Caesars Entertainment Corp. agreed to the charges laid out in the 15-count complaint filed by the Gaming Control Board and will pay a $1.5 million fine — $100,000 per count. The Nevada Gaming Commission will decide Thursday in Las Vegas if it will accept the settlement.

The agreement with state gaming authorities is part of the company's overall settlement with government agencies to end violations of federal money laundering rules at Caesars Palace. Last week, the company agreed to pay an $8 million civil penalty to federal authorities for repeated violations of the Bank Secrecy Act.

Nevada ceded control of regulations concerning cash transactions, suspicious activity reporting and anti-money laundering programs to the U.S. Department of Treasury in 2007. However, the state maintained the right to piggyback onto any investigations by government prosecutors.

"It remains very important that there is not even the appearance that criminal or corruptive elements have any influence over gaming in Nevada," the Gaming Control Board stated in the complaint, which as signed by the members. "This includes that it must not even appear that such elements are able to use a licensee to circumvent important federal laws in place regarding money laundering and suspicious activity reporting."

According to the state's complaint, the Internal Revenue Service conducted a Bank Secrecy Act examination of Caesars Palace from February 2012 through April 2012 and found 37 areas of noncompliance. Caesars responded to allegations in August 2013. The company was informed two months later that the Financial Crimes Enforcement Network of the U.S. Department of the Treasury (FinCen) issued a notice of investigation.

The Control Board complaint mirrored the charges laid out the federal court filing. FinCen said Caesars failed to adequately monitor transactions coming from Asia through its branch offices for suspicious activity, such as large wire transfers. The agency said Caesars Palace "maintained highly deficient internal controls" on the private gambling salons.

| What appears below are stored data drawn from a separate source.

/-- The joins and leaves at the end of the expiry (R13, R14). -/
theorem State.comesToRamps.ramps (g : Group) :
    ((s.group g).service = .joining →
      ((s.groupConfig g).rating ≤ min 12000 ((s.group g).joinCeiling + (s.groupConfig g).joinRate) →
        (s.begin.allocationExpiry.group g).service = .inService ∧ (s.begin.allocationExpiry.group g).joinCeiling = 0 ∧
          s.hears s.begin.allocationExpiry (.groupState g .inService .joining .ramp)) ∧
      (min 12000 ((s.group g).joinCeiling + (s.groupConfig g).joinRate) < (s.groupConfig g).rating →
        (s.begin.allocationExpiry.group g).service = .joining ∧ (s.begin.allocationExpiry.group g).joinCeiling =
          min 12000 ((s.group g).joinCeiling + (s.groupConfig g).joinRate))) ∧
    ((s.group g).service = .leaving →
      (s.begin.allocationExpiry.group g).leaveCeiling = (s.group g).leaveCeiling - (s.groupConfig g).leaveRate ∧
      (0 < (s.group g).leaveCeiling - (s.groupConfig g).leaveRate →
        (s.begin.allocationExpiry.group g).service = .leaving) ∧
      ((s.group g).leaveCeiling - (s.groupConfig g).leaveRate = 0 →
        (s.begin.allocationExpiry.group g).service = .out ∧
          s.hears s.begin.allocationExpiry (.groupState g .out .leaving .ramp))) ∧
    ((s.group g).service ≠ .joining → (s.group g).service ≠ .leaving →
      (s.begin.allocationExpiry.group g).service = (s.group g).service) := by
  generalize hr : ((s.group g).started (s.groupConfig g)).ramped (s.groupConfig g) = r
  have hg : (s.begin.allocationExpiry.group g).service = r.service ∧
      (s.begin.allocationExpiry.group g).joinCeiling = r.joinCeiling ∧
      (s.begin.allocationExpiry.group g).leaveCeiling = r.leaveCeiling := by
    rw [hv.groupAt g, hr]
    unfold GroupRecord.crossing
    split <;> exact ⟨rfl, rfl, rfl⟩
  have hhears : r.service ≠ (s.group g).service →
      s.hears s.begin.allocationExpiry (.groupState g r.service (s.group g).service .ramp) := fun hne => by
    have hear := v.rampAll_hears g (by rw [hv.group, hv.groupConfig, hr]; exact hne)
    rw [hv.group, hv.groupConfig, hr] at hear
    exact (hear.later hv.runsTo.noticed).since hv.timeBase
      ((State.noticed_trans s.begin.aimed_noticed hv.noticed).role)
  obtain ⟨hservice, hjoin, hleave⟩ := hg
  rw [hservice, hjoin, hleave]
  refine ⟨fun hs => ?_, fun hs => ?_, fun h1 h2 => ?_⟩
  · rw [GroupRecord.ramped_joining (r := (s.group g).started (s.groupConfig g)) hs] at hr
    rw [hs] at hhears
    refine ⟨fun hle => ?_, fun hlt => ?_⟩
    · obtain rfl := hr.symm.trans (if_pos hle)
      exact ⟨rfl, rfl, hhears (by simp)⟩
    · obtain rfl := hr.symm.trans (if_neg (Nat.not_le.mpr hlt))
      exact ⟨hs, rfl⟩
  · rw [GroupRecord.ramped_leaving (r := (s.group g).started (s.groupConfig g)) hs] at hr
    rw [hs] at hhears
    by_cases h0 : (s.group g).leaveCeiling - (s.groupConfig g).leaveRate = 0
    · obtain rfl := hr.symm.trans (if_pos h0)
      exact ⟨h0.symm, fun hp => by omega, fun _ => ⟨rfl, hhears (by simp)⟩⟩
    · obtain rfl := hr.symm.trans (if_neg h0)
      exact ⟨rfl, fun _ => hs, fun h => absurd h h0⟩
  · rw [GroupRecord.ramped_other (r := (s.group g).started (s.groupConfig g)) h1 h2] at hr
    subst hr
    rfl

/-- The record of the expiry is that of the allocation over the set as the expiry leaves it (R43, R59). -/
theorem State.comesToRamps.record :
    v.expiryRecord l = (Machine.allocate s.timeBase l v.line.iCmd s.line.rotation s.begin.allocationExpiry.allocationSet).record := by
  have hset : s.begin.allocationExpiry.allocationSet = (v.eachGroup State.rampGroup).allocationSet := by
    have hconfig : s.begin.allocationExpiry.config = (v.eachGroup State.rampGroup).config :=
      hv.runsTo.config.trans (v.rampAll_keeps .config (by decide)).symm
    refine State.allocationSet_congr hv.runsTo.set hconfig fun g => ?_
    refine State.memberCeiling_congr ?_ (hv.runsTo.cool g) ?_ ?_ ?_
    · simp only [State.groupConfig, hconfig]
    all_goals rw [hv.runsTo.group]
  rw [hset, State.expiryRecord, hv.timeBase, hv.rotation]

/-- The CAPACITY_SHORT condition is handed with the shortfall of the record (R46). -/
theorem State.comesToRamps.handsCapacity :
    s.handed s.begin.allocationExpiry (.line .capacityShort) s.line.capacityShort
      (decide ((v.expiryRecord l).total < (v.expiryRecord l).iCmd)) (some (.capacity (v.expiryRecord l).shortfall)) := by
  have hrecord : (v.ordered l).line.record = v.expiryRecord l := by rw [State.ordered_line]
  have hcap : (v.ordered l).line.capacityShort = s.line.capacityShort := by
    rw [State.ordered_line]
    exact hv.capacityShort
  have hhand := State.capacityEvent_handed (State.ordered_allowedAt l hv.allowed)
  rw [← State.runAllocation_eq, ← hv.finish, hrecord, hcap] at hhand
  refine hhand.within ((v.ordered_keeps l .timeBase (by decide)).trans hv.timeBase) ?_ (Entry.sameButReduce_refl _)
  exact Entry.sameButReduce_trans hv.entry (Entry.sameButReduce_of_eq ((v.ordered_keeps l).entry (by decide) _))

end Ends

/-- Settles O17: the groups step, the record is taken over the set that they leave, and its orders go out. -/
theorem runningExpirySendsTheAllocatedOrders : Obligations.RunningExpirySendsTheAllocatedOrders := by
  intro s t d hresp htimer hrun hexec hend
  obtain rfl : s.begin.allocationExpiry = t := Host.Outcome.next.inj ((execAllocationTimerExpiry_eq htimer).symm.trans hexec)
  obtain ⟨l, hv⟩ := State.running_comesToRamps hresp hrun hend
  generalize s.begin.stepped = v at hv
  have hruns := hv.runsTo
  obtain ⟨hline, hstate⟩ := State.runAllocation_line l hv.allowed
  rw [← hv.finish] at hline hstate
  rw [hv.state] at hstate
  have hrecord := hv.record
  have hfields : (v.expiryRecord l).time = s.timeBase ∧ (v.expiryRecord l).lineState = l ∧
      (v.expiryRecord l).iCmd = v.line.iCmd := by
    rw [hrecord]
    exact ⟨rfl, rfl, rfl⟩
  obtain ⟨htime, hlstate, hicmd⟩ := hfields
  have hmember : ∀ g : Group, ((v.expiryRecord l).members.get g).isSome = s.begin.allocationExpiry.inSet g := fun g => by
    rw [hrecord]
    exact allocate_members _ _ _ _ _ g
  have hhand := hv.handsCapacity
  have hseq : ∀ g : Group, (v.group g).sequence = (s.group g).sequence := fun g => by rw [hv.group]; rfl
  have hout := hruns.out
  rw [hv.out] at hout
  simp only [hseq, List.nil_append] at hout
  have horder : ∀ g : Group, (s.begin.allocationExpiry.group g).lastOrder = ((v.expiryRecord l).orderOf g).1 ∧
      (s.begin.allocationExpiry.group g).blockFlag = ((v.expiryRecord l).orderOf g).2 := fun g => by
    rw [hruns.group]
    exact ⟨rfl, rfl⟩
  have hramps := hv.ramps
  have hgrace := hv.graceFollows
  generalize s.begin.allocationExpiry = t at *
  rw [hline]
  refine ⟨hramps, hgrace, ?_, ?_, hhand, htime, hicmd, rfl, rfl, rfl, hout, fun g => ⟨hmember g, fun h => ?_, fun m h => ?_⟩⟩
  · rw [hlstate]
    exact hrecord
  · rcases hstate with h | ⟨h1, h2⟩
    · exact .inl (by rw [hlstate]; exact h)
    · cases h1
      exact .inr ⟨h2, hlstate⟩
  · rw [(horder g).1, (horder g).2, AllocRecord.orderOf_none h]
    exact ⟨rfl, rfl⟩
  · rw [(horder g).1, (horder g).2, AllocRecord.orderOf_some h]
    exact ⟨rfl, rfl⟩

end Sys2Proof.Machine
end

FinCen found Caesars Palace failed to file more than 100 suspicious activity reports during the three months that included "team play" among unidentified Caesars guests in the private gaming salons; "suspicious transactions at Caesars branch offices; third-party payments from unrelated individuals and businesses; structuring; minimal gaming and bill stuffing; chip walking; and observed suspicious behavior of individual patrons."

The federal settlement has to be approved by the U.S. Bankruptcy Court in Chicago. Caesars Palace, the company's flagship Strip resort, is the only Las Vegas property included in the bankruptcy reorganization of Caesars Entertainment Operating Co., the casino operator's largest division.

In a statement last week Caesars said the hotel-casino " has made substantial improvements to every aspect of its Bank Secrecy Act/anti-money laundering compliance program and continues to enhance the program."

The settlement ended a two-year-long FinCen investigation.

In quarterly filings with the U.S. Securities and Exchange Commission, Caesars first announced it was under the FinCen inquiry in October 2013. In May, Caesars said it was in discussions with government agencies to negotiate a settlement and pay a multi-million-dollar fine.

In the past few years, FinCen has focused on anti-money laundering policies and procedures, with a particular interest in the gaming industry. FinCen officials criticized casino companies for not sharing information across their business units. The Justice Department has been concerned that criminals use casinos to move large sums of money.

In August 2013, Las Vegas Sands Corp. struck a deal with federal prosecutors and paid a settlement of $47.4 million to avoid criminal charges in connection with allegation of money laundering activities at The Venetian in 2006 and 2007.

Las Vegas Sands has not faced Nevada gaming scrutiny over its 2013 settlement.